The two reservoirs of samples were made with polymethyl methacrylate (PMMA) (chloroform: PMMA = 1 : 1). In order to strengthen the reservoirs and protect them from being damaged by the buffer solution, the upper surfaces of reservoirs were coated by a layer of glue (epoxy resin: polyamide resin = 1 : 1).

3. Results and discussion

The velocity of DNA molecules moving within micro-fluidic channels might be affected by multiple factors, such as the inner diameter of the channel, electric field intensity, PH value and the concentration of the buffer solution.[53] The different buffer will also influence the DNA molecules movement, so the body forces of different electrolytes in the microchannel were different.[54]

3.1. Reversal motion of DNA in the micro-fluidic channel with 10 μm diameter

The details of λ-DNA molecules transferring along the microfluidic channels with 10 μm diameter were systemically studied. During the experiments, the external applied voltages ranged from 0 V to 100 V. In other words, the electric field intensities were changed from 0 V/m to 1.33×104 V/m. When the applied electric field was smaller, about E < 1.43×103 V/m, no DNA molecule was observed inside the channel. As the electric field intensity was gradually increased to about E = 2.67×103 V/m, a few DNA molecules were observed moving through the channel. After that, with the electric field enhancing, the number of DNA molecules translocating through the channels increased.

Figure 2 shows a series of snapping images of DNA molecules moving from the cis chamber to the trans chamber under the applied electric field E = 2.67×103 V/ m. It should be pointed out that the direction of DNA molecules moving within the channels is in accordance with that of the applied electric field. This phenomenon is paradoxical. Because the DNA molecules are negatively charged, thus, the moving direction of DNA molecules driven by electrokinetic force should be in the opposite to the direction of the applied electric field. To the best of the authors’ knowledge, this phenomenon is reported here for the first time.

Fig. 2. The snapping images of DNA molecules moving from the cis chamber to the trans chamber along the microchannel with 10 μm diameter at E = 2.67×103 V/m.

What causes this phenomenon? In general, when DNA molecules transfer within micro-/nano-fluidic channels under an external electric field, there are majorly four kinds of electrokinetic forces,[24] e.g., electroosmosis force (EOF), electrophoresis force (EP), dielectrophoresis and electrorotation. In addition, the diffusion effect may influence the DNA movement.

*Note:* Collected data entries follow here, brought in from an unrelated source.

/-! ### `Dev.onPort` -/

@[simp] theorem Dev.onPort_freeIdx (d : Dev) (p : PortNo) (f : Port → Port) : (d.onPort p f).freeIdx = d.freeIdx := rfl
@[simp] theorem Dev.onPort_idleCycles (d : Dev) (p : PortNo) (f : Port → Port) : (d.onPort p f).idleCycles = d.idleCycles := rfl
@[simp] theorem Dev.onPort_aon (d : Dev) (p : PortNo) (f : Port → Port) : (d.onPort p f).aon = d.aon := rfl
@[simp] theorem Dev.onPort_pins (d : Dev) (p : PortNo) (f : Port → Port) : (d.onPort p f).pins = d.pins := rfl
@[simp] theorem Dev.onPort_sys (d : Dev) (p : PortNo) (f : Port → Port) : (d.onPort p f).sys = d.sys := rfl
@[simp] theorem Dev.onPort_pairs (d : Dev) (p : PortNo) (f : Port → Port) : (d.onPort p f).pairs = d.pairs := rfl
@[simp] theorem Dev.onPort_bus (d : Dev) (p : PortNo) (f : Port → Port) : (d.onPort p f).bus = d.bus := rfl
@[simp] theorem Dev.onPort_jnl (d : Dev) (p : PortNo) (f : Port → Port) : (d.onPort p f).jnl = d.jnl := rfl
@[simp] theorem Dev.onPort_nvm (d : Dev) (p : PortNo) (f : Port → Port) : (d.onPort p f).nvm = d.nvm := rfl
@[simp] theorem Dev.onPort_lay (d : Dev) (p : PortNo) (f : Port → Port) : (d.onPort p f).lay = d.lay := rfl
@[simp] theorem Dev.onPort_img (d : Dev) (p : PortNo) (f : Port → Port) : (d.onPort p f).img = d.img := rfl
@[simp] theorem Dev.onPort_whl (d : Dev) (p : PortNo) (f : Port → Port) : (d.onPort p f).whl = d.whl := rfl
@[simp] theorem Dev.onPort_ports (d : Dev) (p : PortNo) (f : Port → Port) : (d.onPort p f).ports = upd d.ports p f := rfl
@[simp] theorem Dev.onPort_card (d : Dev) (p : PortNo) (f : Port → Port) : (d.onPort p f).card = d.card := rfl
@[simp] theorem Dev.onPort_strands (d : Dev) (p : PortNo) (f : Port → Port) : (d.onPort p f).strands = d.strands := rfl
@[simp] theorem Dev.onPort_spn (d : Dev) (p : PortNo) (f : Port → Port) : (d.onPort p f).spn = d.spn := rfl
@[simp] theorem Dev.onPort_streams (d : Dev) (p : PortNo) (f : Port → Port) : (d.onPort p f).streams = d.streams := rfl
@[simp] theorem Dev.onPort_bob (d : Dev) (p : PortNo) (f : Port → Port) : (d.onPort p f).bob = d.bob := rfl
@[simp] theorem Dev.onPort_fst (d : Dev) (p : PortNo) (f : Port → Port) : (d.onPort p f).fst = d.fst := rfl
@[simp] theorem Dev.onPort_ply (d : Dev) (p : PortNo) (f : Port → Port) : (d.onPort p f).ply = d.ply := rfl
@[simp] theorem Dev.onPort_hnk (d : Dev) (p : PortNo) (f : Port → Port) : (d.onPort p f).hnk = d.hnk := rfl
@[simp] theorem Dev.onPort_skn (d : Dev) (p : PortNo) (f : Port → Port) : (d.onPort p f).skn = d.skn := rfl
@[simp] theorem Dev.onPort_sns (d : Dev) (p : PortNo) (f : Port → Port) : (d.onPort p f).sns = d.sns := rfl
@[simp] theorem Dev.onPort_dma (d : Dev) (p : PortNo) (f : Port → Port) : (d.onPort p f).dma = d.dma := rfl
@[simp] theorem Dev.onPort_chk (d : Dev) (p : PortNo) (f : Port → Port) : (d.onPort p f).chk = d.chk := rfl
@[simp] theorem Dev.onPort_age (d : Dev) (p : PortNo) (f : Port → Port) : (d.onPort p f).age = d.age := rfl
@[simp] theorem Dev.onPort_tst (d : Dev) (p : PortNo) (f : Port → Port) : (d.onPort p f).tst = d.tst := rfl
@[simp] theorem Dev.onPort_jtag (d : Dev) (p : PortNo) (f : Port → Port) : (d.onPort p f).jtag = d.jtag := rfl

The dielectrophoresis is also called two-dimensional electrophoresis, this mechanical phenomenon is that one force is exerted on a low dielectric object when it is subjected to a non-uniform electric field.[55,56] The electrorotation is the circular movement of an electrically polarized particle;[57] it can be generated from a phase lag between an applied rotating electric field and the respective relaxation processes, e.g., when a small biological particle is put into the perpendicular electrode and the four electrodes provide AC signal. At the beginning of our experiment, benefiting from the capillary force, the microchannels were filled with buffer solutions. Therefore, except the electroosmosis and diffusion effect, other forces did not make a considerable contribution to guide the DNA molecules to transfer from the cis chamber to the trans chamber.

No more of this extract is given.